Review: Redfork TKO Studios)
The Fall line up of new books from TKO Studios all seem to have a darkly and foreboding air to them and we’ll be bringing you reviews of them in the coming weeks. However, the first to creep out of the shadows is Redfork from GIGA’s Alex Pakndael, but just what is hiding beneath the mountains of this small mining town?
Publisher: TKO Studios
Writer: Alex Paknadel
Artist: Nil Vendrell, Giulia Brusco
Price: £12.09 from ComiXology, $19.99 from TKO Studios
Redfork is your classic tale of a small US town with a dark secret and is the kind of basic concept that has kept Stephen King in business for decades. Noah is an ex-con returning home to the small town where he grew up in order to confront his past actions. However with this being an Alex Paknadel book, nothing is quite as it seems as the mining town of Redfork has a dark secret at its heart. This is revealed when an explosion in the mine injures Noah’s bother and brings forth a mysterious stranger into everyone’s life. But this is a stranger who promises much, but at what cost?!

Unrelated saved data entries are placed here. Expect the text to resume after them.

theorem lhFail_frame (L : Region → Bool) (hLight : L .light = true) (p : Nat) (st : Status) (s : State) :
    blank L (lhFail p st s) = blank L s := by
  simp only [lhFail, lhCount_frame, modBox_frame, hLight]

theorem lhGo_frame (L : Region → Bool) (hLight : L .light = true) (op p : Nat) (r : LhRegs) (s : State) :
    blank L (lhGo op p r s) = blank L s := by
  unfold lhGo
  repeat' (first | with_reducible rfl | (simp only [keyUse_frame, lhFail_frame, modBox_frame, hLight, apply_ite (blank L), ite_self]) | (with_reducible refine ite_frame _ ?_ ?_) | split)

theorem lhEnd_frame (L : Region → Bool) (hSys : L .sys = true) (hLight : L .light = true) (hMem : L .mem = true) (hFree : L .free = true) (p got : Nat) (trunc : Bool) (s : State) :
    blank L (lhEnd p got trunc s) = blank L s := by
  unfold lhEnd
  repeat' (first | with_reducible rfl | (with_reducible refine Eq.trans (takeFree_frame_eq L hFree (by with_reducible assumption)) ?_) | (simp only [lhFail_frame, lhScrub_frame, modBox_frame, storeBytes_frame, takeFree_frame, hSys, hLight, hMem, hFree, apply_ite (blank L), ite_self]) | (with_reducible refine ite_frame _ ?_ ?_) | split)

theorem lhAbort_frame (L : Region → Bool) (hSys : L .sys = true) (hLight : L .light = true) (hMem : L .mem = true) (hFree : L .free = true) (p : Nat) (s : State) :
    blank L (lhAbort p s) = blank L s := by
  unfold lhAbort
  repeat' (first | with_reducible rfl | (simp only [lhFail_frame, lhScrubOpen_frame, hSys, hLight, hMem, hFree, apply_ite (blank L), ite_self]) | (with_reducible refine ite_frame _ ?_ ?_) | split)

theorem lhAbortAll_frame (L : Region → Bool) (hSys : L .sys = true) (hLight : L .light = true) (hMem : L .mem = true) (hFree : L .free = true) (s : State) :
    blank L (lhAbortAll s) = blank L s := by
  unfold lhAbortAll
  repeat' (first | with_reducible rfl | (simp only [lhAbort_frame, hSys, hLight, hMem, hFree, apply_ite (blank L), ite_self]) | (with_reducible refine (foldl_pair_frame L _ (fun _ _ => ?_) _ _).trans ?_) | (with_reducible refine (foldl_frame L _ (fun _ _ => ?_) _ _).trans ?_) | (with_reducible refine ite_frame _ ?_ ?_) | split)

theorem returnBlock_frame (L : Region → Bool) (hLight : L .light = true) (b : Nat) (s : State) :
    blank L (returnBlock b s) = blank L s := by
  unfold returnBlock
  repeat' (first | with_reducible rfl | (simp only [modLight_frame, hLight, apply_ite (blank L), ite_self]) | (with_reducible refine ite_frame _ ?_ ?_) | split)

theorem forceCut_frame (L : Region → Bool) (hSys : L .sys = true) (hWire : L .wire = true) (hLight : L .light = true) (hMem : L .mem = true) (hFree : L .free = true) (bits cause : Nat) (s : State) :
    blank L (forceCut bits cause s) = blank L s := by
  unfold forceCut
  repeat' (first | with_reducible rfl | (simp only [emit_frame, lhAbortAll_frame, lhCount_frame, returnBlock_frame, hSys, hWire, hLight, hMem, hFree, apply_ite (blank L), ite_self]) | (with_reducible refine ite_frame _ ?_ ?_) | split)

theorem endDebug_frame (L : Region → Bool) (hSys : L .sys = true) (hLight : L .light = true) (hAps : L .aps = true) (s : State) :
    blank L (endDebug s) = blank L s := by
  unfold endDebug
  repeat' (first | with_reducible rfl | (simp only [modCore_frame, modLight_frame, modSys_frame, hSys, hLight, hAps, apply_ite (blank L), ite_self]) | (with_reducible refine (foldl_pair_frame L _ (fun _ _ => ?_) _ _).trans ?_) | (with_reducible refine (foldl_frame L _ (fun _ _ => ?_) _ _).trans ?_) | (with_reducible refine ite_frame _ ?_ ?_) | split)

theorem openChallenge_frame (L : Region → Bool) (hSys : L .sys = true) (hLight : L .light = true) (hAps : L .aps = true) (hFree : L .free = true) (scope : Nat) (s : State) :
    blank L (openChallenge scope s) = blank L s := by
  unfold openChallenge
  repeat' (first | with_reducible rfl | (with_reducible refine Eq.trans (takeFree_frame_eq L hFree (by with_reducible assumption)) ?_) | (simp only [endDebug_frame, modLight_frame, takeFree_frame, hSys, hLight, hAps, hFree, apply_ite (blank L), ite_self]) | (with_reducible refine ite_frame _ ?_ ?_) | split)

theorem grantDebug_frame (L : Region → Bool) (hLight : L .light = true) (a : List Byte) (s : State) :
    blank L (grantDebug a s) = blank L s := by
  unfold grantDebug
  repeat' (first | with_reducible rfl | (simp only [modLight_frame, hLight, apply_ite (blank L), ite_self]) | (with_reducible refine ite_frame _ ?_ ?_) | split)

theorem failDebug_frame (L : Region → Bool) (hLight : L .light = true) (s : State) :
    blank L (failDebug s) = blank L s := by
  simp only [failDebug, modLight_frame, hLight]

theorem keyRec_keeps (L : Region → Bool) (hLight : L .light = true) (k : Nat) : FldsKeep L (keyRec k).flds := by
  unfold keyRec
  repeat' (first | (refine FldsKeep.lift (fun _ _ => ?_)) | (refine FldsKeep.append ?_ ?_) | (refine FldsKeep.flatMap (fun _ => ?_)) | (refine FldsKeep.map (fun _ => ?_)) | (refine FldsKeep.cons ?_ ?_) | (exact FldsKeep.nil) | (exact fun _ _ => rfl) | (intro n9 s9) | (simp only [modKey_frame, hLight, apply_ite (blank L), ite_self]))

theorem keyRecord_keeps (L : Region → Bool) (hLight : L .light = true) {k part : Nat} {rc : Rec} (h : keyRecord k part = some rc) : FldsKeep L rc.flds := by
  unfold keyRecord at h
  repeat' (split at h)
  all_goals first | (cases h; done) | (injection h with h; subst h; first | (exact FldsKeep.nil) | (with_reducible exact keyRec_keeps L hLight _))

theorem commitKey_frame (L : Region → Bool) (hLight : L .light = true) (a : List Byte) (k : Key) (s : State) :
    blank L (commitKey a k s) = blank L s := by
  simp only [commitKey, modKey_frame, hLight]

theorem broadcast_frame (L : Region → Bool) (hWire : L .wire = true) (hNet : L .net = true) (a : List Byte) (s : State) :
    blank L (broadcast a s) = blank L s := by
  simp only [broadcast, emit_frame, revokeConsumers_frame, hWire, hNet]

theorem updateKey_frame (L : Region → Bool) (hWire : L .wire = true) (hNet : L .net = true) (hLight : L .light = true) (hFree : L .free = true) (a : List Byte) (s : State) :
    blank L (updateKey a s) = blank L s := by
  unfold updateKey
  repeat' (first | with_reducible rfl | (with_reducible refine Eq.trans (takeFree_frame_eq L hFree (by with_reducible assumption)) ?_) | (simp only [broadcast_frame, commitKey_frame, keyUse_frame, takeFree_frame, hWire, hNet, hLight, hFree, apply_ite (blank L), ite_self]) | (with_reducible refine ite_frame _ ?_ ?_) | split)

theorem invalidateKey_frame (L : Region → Bool) (hWire : L .wire = true) (hNet : L .net = true) (hLight : L .light = true) (a : List Byte) (s : State) :
    blank L (invalidateKey a s) = blank L s := by
  simp only [invalidateKey, broadcast_frame, commitKey_frame, hWire, hNet, hLight]

theorem keyAct_keeps (L : Region → Bool) (hLight : L .light = true) (code : Nat) (argOk : Nat → Bool) (fit : List Byte → Bool) (auth : State → Nat → List Byte → Bool) (check : State → List Byte → Status) (run : List Byte → State → State) (h : ∀ a s, blank L (run a s) = blank L s) : ActKeeps L (keyAct code argOk fit auth check run) :=
  ⟨fun _ _ a s => h a s, fun _ => rfl, fun _ _ _ => rfl, fun h => by cases h⟩

theorem keyClass_keeps (L : Region → Bool) (hWire : L .wire = true) (hNet : L .net = true) (hLight : L .light = true) (hFree : L .free = true)  : Keeps L (keyClass) where
  record h := by
    simp only [keyClass] at h
    repeat' (split at h)
    all_goals first | (cases h; done) | (with_reducible exact keyRecord_keeps L hLight h) | (injection h with h; subst h; first | (exact FldsKeep.nil))
  after _ _ _ _ _ := by
    simp only [keyClass]
    repeat' (first | with_reducible rfl | (with_reducible refine Eq.trans (takeFree_frame_eq L hFree (by with_reducible assumption)) ?_) | (simp only [commitKey_frame, invalidateKey_frame, keyUse_frame, takeFree_frame, updateKey_frame, hWire, hNet, hLight, hFree, apply_ite (blank L), ite_self]) | (with_reducible refine ite_frame _ ?_ ?_) | split)
  onRead _ _ _ _ _ := by
    simp only [keyClass]
    repeat' (first | with_reducible rfl | (with_reducible refine Eq.trans (takeFree_frame_eq L hFree (by with_reducible assumption)) ?_) | (simp only [commitKey_frame, invalidateKey_frame, keyUse_frame, takeFree_frame, updateKey_frame, hWire, hNet, hLight, hFree, apply_ite (blank L), ite_self]) | (with_reducible refine ite_frame _ ?_ ?_) | split)
  held h := by
    first
    | (cases h; done)
    | (simp only [keyClass] at h; exact absurd h)
  acts := by
    simp only [keyClass]
    repeat' (first | (exact ActsKeep.nil) | (refine ActsKeep.cons ?_ ?_) | (refine keyAct_keeps L hLight _ _ _ _ _ _ (fun _ _ => ?_)) | (refine ⟨fun _ _ _ _ => ?_, fun _ => ?_, fun _ _ _ => ?_, fun h9 => ?_⟩) | (cases h9; done) | (injection h9 with h9; subst h9) | with_reducible rfl | (with_reducible refine Eq.trans (takeFree_frame_eq L hFree (by with_reducible assumption)) ?_) | (simp only [commitKey_frame, invalidateKey_frame, keyUse_frame, takeFree_frame, updateKey_frame, hWire, hNet, hLight, hFree, apply_ite (blank L), ite_self]) | (with_reducible refine ite_frame _ ?_ ?_) | split)

theorem lightRec_keeps (L : Region → Bool) (hLight : L .light = true)  : FldsKeep L (lightRec ).flds := by
  unfold lightRec
  repeat' (first | (refine FldsKeep.lift (fun _ _ => ?_)) | (refine FldsKeep.append ?_ ?_) | (refine FldsKeep.flatMap (fun _ => ?_)) | (refine FldsKeep.map (fun _ => ?_)) | (refine FldsKeep.cons ?_ ?_) | (exact FldsKeep.nil) | (exact fun _ _ => rfl) | (intro n9 s9) | (simp only [modLight_frame, hLight, apply_ite (blank L), ite_self]))

theorem lightClass_keeps (L : Region → Bool) (hSys : L .sys = true) (hLight : L .light = true) (hAps : L .aps = true) (hFree : L .free = true)  : Keeps L (lightClass) where
  record h := by
    simp only [lightClass] at h
    repeat' (split at h)
    all_goals first | (cases h; done) | (injection h with h; subst h; first | (exact FldsKeep.nil) | (with_reducible exact lightRec_keeps L hLight ))
  after _ _ _ _ _ := by
    simp only [lightClass]
    repeat' (first | with_reducible rfl | (with_reducible refine Eq.trans (takeFree_frame_eq L hFree (by with_reducible assumption)) ?_) | (simp only [failDebug_frame, grantDebug_frame, keyUse_frame, openChallenge_frame, takeFree_frame, hSys, hLight, hAps, hFree, apply_ite (blank L), ite_self]) | (with_reducible refine ite_frame _ ?_ ?_) | split)
  onRead _ _ _ _ _ := by
    simp only [lightClass]
    repeat' (first | with_reducible rfl | (with_reducible refine Eq.trans (takeFree_frame_eq L hFree (by with_reducible assumption)) ?_) | (simp only [failDebug_frame, grantDebug_frame, keyUse_frame, openChallenge_frame, takeFree_frame, hSys, hLight, hAps, hFree, apply_ite (blank L), ite_self]) | (with_reducible refine ite_frame _ ?_ ?_) | split)
  held h := by
    first
    | (cases h; done)
    | (simp only [lightClass] at h; exact absurd h)
  acts := by
    simp only [lightClass]
    repeat' (first | (exact ActsKeep.nil) | (refine ActsKeep.cons ?_ ?_) | (refine ⟨fun _ _ _ _ => ?_, fun _ => ?_, fun _ _ _ => ?_, fun h9 => ?_⟩) | (cases h9; done) | (injection h9 with h9; subst h9) | with_reducible rfl | (with_reducible refine Eq.trans (takeFree_frame_eq L hFree (by with_reducible assumption)) ?_) | (simp only [failDebug_frame, grantDebug_frame, keyUse_frame, openChallenge_frame, takeFree_frame, hSys, hLight, hAps, hFree, apply_ite (blank L), ite_self]) | (with_reducible refine ite_frame _ ?_ ?_) | split)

Paknadel does an excellent job of building and layering the concepts in Redfork to help deliver a really impactful and unsettling mix of horror and suspense. Just as we saw in Friendo it starts slowly, and after one issue you might begin to ask what this book is all about and where it is heading? But this is definitely a book which benefits from being read in as few sittings as possible. The early issues are all about setting up the characters and concepts – the nefarious mining company, Noah’s criminal past, his family, (especially his daughter) and perhaps most importantly the health and drug problems which plague the town as a result of the mine. All of this is then tied together expertly, along with a few surprise twists and turns to create a really well crafted and compelling story.

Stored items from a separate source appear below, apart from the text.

theorem execWakeTimer_frame (L : Region → Bool) (hWire : L .wire = true) (hTp : L .tp = true) (hNet : L .net = true) (hPwr : L .pwr = true) {s : State} {t9} (h : execWakeTimer s = .next t9) :
    blank L t9 = blank L s := by
  unfold execWakeTimer at h
  injection h with h
  subst h
  repeat' (first | with_reducible rfl | (simp only [regWake_frame, hWire, hTp, hNet, hPwr, apply_ite (blank L), ite_self]) | (with_reducible refine ite_frame _ ?_ ?_) | split)

theorem execLimpWake_frame (L : Region → Bool) (hSys : L .sys = true) (hWire : L .wire = true) (hTp : L .tp = true) (hNet : L .net = true) (hPwr : L .pwr = true) {s : State} {t9} (h : execLimpWake s = .next t9) :
    blank L t9 = blank L s := by
  unfold execLimpWake at h
  injection h with h
  subst h
  repeat' (first | with_reducible rfl | (simp only [modSys_frame, regWake_frame, hSys, hWire, hTp, hNet, hPwr, apply_ite (blank L), ite_self]) | (with_reducible refine ite_frame _ ?_ ?_) | split)

theorem pollInput_frame (L : Region → Bool) (hWire : L .wire = true) (hTp : L .tp = true) (hFio : L .fio = true) (hNet : L .net = true) (hPwr : L .pwr = true) (v : List Nat) (s : State) (k : Nat) :
    blank L (pollInput v s k) = blank L s := by
  unfold pollInput
  repeat' (first | with_reducible rfl | (simp only [modDi_frame, regWake_frame, hWire, hTp, hFio, hNet, hPwr, apply_ite (blank L), ite_self]) | (with_reducible refine ite_frame _ ?_ ?_) | split)

theorem execDiWakePoll_frame (L : Region → Bool) (hWire : L .wire = true) (hTp : L .tp = true) (hFio : L .fio = true) (hNet : L .net = true) (hPwr : L .pwr = true) {v : List Nat} {s : State} {t9} (h : execDiWakePoll v s = .next t9) :
    blank L t9 = blank L s := by
  unfold execDiWakePoll at h
  injection h with h
  subst h
  repeat' (first | with_reducible rfl | (simp only [pollInput_frame, hWire, hTp, hFio, hNet, hPwr, apply_ite (blank L), ite_self]) | (with_reducible refine (foldl_pair_frame L _ (fun _ _ => ?_) _ _).trans ?_) | (with_reducible refine (foldl_frame L _ (fun _ _ => ?_) _ _).trans ?_) | (with_reducible refine ite_frame _ ?_ ?_) | split)

theorem execHeartbeat_frame (L : Region → Bool) (hPwr : L .pwr = true) {s : State} {t9} (h : execHeartbeat s = .next t9) :
    blank L t9 = blank L s := by
  unfold execHeartbeat at h
  injection h with h
  subst h
  repeat' (first | with_reducible rfl | (simp only [modPwr_frame, hPwr, apply_ite (blank L), ite_self]) | (with_reducible refine ite_frame _ ?_ ?_) | split)

theorem execHeartbeatTimeout_frame (L : Region → Bool) (hWire : L .wire = true) (hDetect : L .detect = true) (hPwr : L .pwr = true) {s : State} {t9} (h : execHeartbeatTimeout s = .next t9) :
    blank L t9 = blank L s := by
  unfold execHeartbeatTimeout at h
  injection h with h
  subst h
  repeat' (first | with_reducible rfl | (simp only [detect_frame, modPwr_frame, hWire, hDetect, hPwr, apply_ite (blank L), ite_self]) | (with_reducible refine ite_frame _ ?_ ?_) | split)

theorem execSleepPath_frame (L : Region → Bool) (hSys : L .sys = true) (hCyc : L .cyc = true) (hStaged : L .staged = true) (hTide : L .tide = true) (hFv : L .fv = true) (hWire : L .wire = true) (hSafe : L .safe = true) (hDetect : L .detect = true) (hBreach : L .breach = true) (hPond : L .pond = true) (hTp : L .tp = true) (hPow : L .pow = true) (hSlu : L .slu = true) (hMot : L .mot = true) (hFio : L .fio = true) (hCan : L .can = true) (hLin : L .lin = true) (hNm : L .nm = true) (hAq : L .aq = true) (hNet : L .net = true) (hTow : L .tow = true) (hLight : L .light = true) (hAps : L .aps = true) (hPwr : L .pwr = true) (hImg : L .img = true) (hMem : L .mem = true) {s : State} {t9} (h : execSleepPath s = .next t9) :
    blank L t9 = blank L s := by
  unfold execSleepPath at h
  injection h with h
  subst h
  repeat' (first | with_reducible rfl | (simp only [armLast_frame, enterSleep_frame, modPwr_frame, outputsOff_frame, storeNodes_frame, hSys, hCyc, hStaged, hTide, hFv, hWire, hSafe, hDetect, hBreach, hPond, hTp, hPow, hSlu, hMot, hFio, hCan, hLin, hNm, hAq, hNet, hTow, hLight, hAps, hPwr, hImg, hMem, apply_ite (blank L), ite_self]) | (with_reducible refine ite_frame _ ?_ ?_) | split)

theorem execBoardnetLoss_frame (L : Region → Bool) (hSys : L .sys = true) (hCyc : L .cyc = true) (hStaged : L .staged = true) (hTide : L .tide = true) (hFv : L .fv = true) (hWire : L .wire = true) (hSafe : L .safe = true) (hDetect : L .detect = true) (hBreach : L .breach = true) (hPond : L .pond = true) (hTp : L .tp = true) (hPow : L .pow = true) (hSlu : L .slu = true) (hMot : L .mot = true) (hFio : L .fio = true) (hCan : L .can = true) (hLin : L .lin = true) (hNm : L .nm = true) (hAq : L .aq = true) (hNet : L .net = true) (hTow : L .tow = true) (hLight : L .light = true) (hAps : L .aps = true) (hPwr : L .pwr = true) (hImg : L .img = true) (hMem : L .mem = true) {s : State} {t9} (h : execBoardnetLoss s = .next t9) :
    blank L t9 = blank L s := by
  unfold execBoardnetLoss at h
  injection h with h
  subst h
  repeat' (first | with_reducible rfl | (simp only [keeperDown_frame, modPwr_frame, hSys, hCyc, hStaged, hTide, hFv, hWire, hSafe, hDetect, hBreach, hPond, hTp, hPow, hSlu, hMot, hFio, hCan, hLin, hNm, hAq, hNet, hTow, hLight, hAps, hPwr, hImg, hMem, apply_ite (blank L), ite_self]) | (with_reducible refine ite_frame _ ?_ ?_) | split)

theorem execWakeDomainReset_frame (L : Region → Bool) (hSys : L .sys = true) (hCyc : L .cyc = true) (hStaged : L .staged = true) (hTide : L .tide = true) (hFv : L .fv = true) (hWire : L .wire = true) (hSafe : L .safe = true) (hDetect : L .detect = true) (hBreach : L .breach = true) (hPond : L .pond = true) (hTp : L .tp = true) (hPow : L .pow = true) (hSlu : L .slu = true) (hMot : L .mot = true) (hFio : L .fio = true) (hCan : L .can = true) (hLin : L .lin = true) (hNm : L .nm = true) (hAq : L .aq = true) (hNet : L .net = true) (hTow : L .tow = true) (hLight : L .light = true) (hAps : L .aps = true) (hPwr : L .pwr = true) (hImg : L .img = true) (hMem : L .mem = true) {s t9 : State} (h : execWakeDomainReset s = .next t9) :
    blank L t9 = blank L s := by
  unfold execWakeDomainReset at h
  injection h with h
  subst h
  refine Eq.trans ?_ (keeperDown_frame L hSys hCyc hStaged hTide hFv hWire hSafe hDetect hBreach hPond hTp hPow hSlu hMot hFio hCan hLin hNm hAq hNet hTow hLight hAps hPwr hImg hMem s)
  simp only [modImg, blank, hPwr, hFio, hLin, hNm, hImg, if_true]

theorem execResetAssert_frame (L : Region → Bool) (hSys : L .sys = true) (hCyc : L .cyc = true) (hStaged : L .staged = true) (hTide : L .tide = true) (hFv : L .fv = true) (hWire : L .wire = true) (hSafe : L .safe = true) (hDetect : L .detect = true) (hBreach : L .breach = true) (hPond : L .pond = true) (hTp : L .tp = true) (hPow : L .pow = true) (hSlu : L .slu = true) (hMot : L .mot = true) (hFio : L .fio = true) (hCan : L .can = true) (hLin : L .lin = true) (hNm : L .nm = true) (hAq : L .aq = true) (hNet : L .net = true) (hTow : L .tow = true) (hLight : L .light = true) (hAps : L .aps = true) (hPwr : L .pwr = true) (hImg : L .img = true) (hMem : L .mem = true) {s : State} {t9} (h : execResetAssert s = .next t9) :
    blank L t9 = blank L s := by
  unfold execResetAssert at h
  injection h with h
  subst h
  repeat' (first | with_reducible rfl | (simp only [faultFall_frame, keeperDown_frame, modPwr_frame, modSys_frame, hSys, hCyc, hStaged, hTide, hFv, hWire, hSafe, hDetect, hBreach, hPond, hTp, hPow, hSlu, hMot, hFio, hCan, hLin, hNm, hAq, hNet, hTow, hLight, hAps, hPwr, hImg, hMem, apply_ite (blank L), ite_self]) | (with_reducible refine ite_frame _ ?_ ?_) | split)

end Sys2Proof.Machine
end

While on the surface it is a small town story, like all the best examples of this sub genre it’s about what is lurking beneath that makes the story. Paknadel and artist Nil Vendrell have a really great secret hidden up their sleeve – or rather under the mountain. It allows them to mix heartfelt family melodrama and David Cronenburg-esque body horror perfectly. There’s even a satirical edge about fossil fuels and the detrimental affect it has on communities (which draws parallels both in the US and the UK).

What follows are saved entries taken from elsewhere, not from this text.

theorem authStart_memOk (idx i : Nat) (a : AqFrame) {s : State} (h : memOk s) : memOk (authStart idx i a s) := by
  unfold authStart
  repeat' (first | with_reducible assumption | (simp only [(fun a0 a1 a2 => memOk_eq (countA_frame offMem rfl rfl a0 a1 a2)), (fun a0 a1 a2 => memOk_eq (countRoute_frame offMem rfl rfl a0 a1 a2)), (fun a0 a1 a2 => memOk_eq (pushCmac_frame offMem rfl a0 a1 a2)), ite_ok, ite_self]) | (with_reducible refine authFailed_memOk _ _ _ ?_) | (with_reducible refine deliverTurn_memOk _ _ ?_) | (with_reducible refine iteP ?_ ?_) | split)

theorem authDone_memOk (idx i : Nat) (a : AqFrame) {s : State} (h : memOk s) : memOk (authDone idx i a s) := by
  unfold authDone
  repeat' (first | with_reducible assumption | (simp only [(fun a0 a1 => memOk_eq (keyUse_frame offMem rfl a0 a1)), (fun a0 a1 a2 => memOk_eq (countCtx_frame offMem rfl rfl a0 a1 a2)), (fun a0 a1 a2 => memOk_eq (countRoute_frame offMem rfl rfl a0 a1 a2)), (fun a0 a1 a2 => memOk_eq (modCtx_frame offMem rfl a0 a1 a2)), (fun a0 a1 a2 => memOk_eq (setFv_frame offMem rfl a0 a1 a2)), (fun a0 a1 a2 a3 a4 a5 a6 a7 => memOk_eq (emit_frame offMem rfl a0 a1 a2 a3 a4 a5 a6 a7)), ite_ok, ite_self]) | (with_reducible refine authFailed_memOk _ _ _ ?_) | (with_reducible refine deliverRoute_memOk _ _ ?_) | (with_reducible refine iteP ?_ ?_) | split)

theorem arrive_memOk (a : AqFrame) {s : State} (h : memOk s) : memOk (arrive a s) := by
  unfold arrive
  repeat' (first | with_reducible assumption | (with_reducible refine (memOk_eq (takeToken_frame_eq offMem rfl rfl (by with_reducible assumption))).mpr ?_) | (simp only [(fun a0 a1 => memOk_eq (takeToken_frame offMem rfl rfl a0 a1)), (fun a0 a1 a2 => memOk_eq (countA_frame offMem rfl rfl a0 a1 a2)), (fun a0 a1 a2 => memOk_eq (countRoute_frame offMem rfl rfl a0 a1 a2)), ite_ok, ite_self]) | (with_reducible refine deliverTurn_memOk _ _ ?_) | (with_reducible refine authStart_memOk _ _ _ ?_) | (with_reducible refine iteP ?_ ?_) | split)

theorem takeTurn_memOk (q : CmacReq) {s : State} (h : memOk s) : memOk (takeTurn q s) := by
  unfold takeTurn
  repeat' (first | with_reducible assumption | (simp only [ite_ok, ite_self]) | (with_reducible refine authDone_memOk _ _ _ ?_) | (with_reducible refine deliverRoute_memOk _ _ ?_) | (with_reducible refine authFailed_memOk _ _ _ ?_) | (with_reducible refine iteP ?_ ?_) | split)

theorem settleTurns_memOk (l : List CmacReq) {s : State} (h : memOk s) : memOk (settleTurns l s).2 := by
  unfold settleTurns
  repeat' (first | with_reducible assumption | (simp only [ite_ok, ite_self]) | (with_reducible refine takeTurn_memOk _ ?_) | (with_reducible refine foldl_memOk (fun _ _ _ => ?_) ?_) | (with_reducible refine foldl_pair_memOk (fun _ _ _ => ?_) ?_) | (with_reducible refine iteP ?_ ?_) | split)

This is our first time seeing Vendrell’s work (he previously did the brilliantly titled Shirtless Bear-Fighter apparently!) but he manages to balance the two sides of this world brilliantly. The scenes based around Noah’s family have a clean slickness to it that reminded us of Rafa Albuquerque’s work on Huck. Yet he is also able to really go to town on the more horrific elements as well, making them really stomach charmingly grim. It reminded us of Alex Cormack’s work in Road of Bones or Sink and also Lee Ryan’s work on Mountainhead, for it’s graphic nature and if you loved those books then you will definitely love this one.
We were lucky enough to be able to read it in the large format print edition and this really makes the most of every moment, being able to see the darker moments in all their unsettling glory. And that’s what really makes this book work. But it is much than just a book full of blood and guts. Like all the best horror this is about secrets in the shadows, both real and imagined, or not. While some of the character feel a bit interchangeable at times early on, it comes together brilliantly and ties everything up in a really interesting way. All of which makes Redfork into a fantastic addition to the increasingly awesome TKO roster and definitely a dark secret worth uncovering.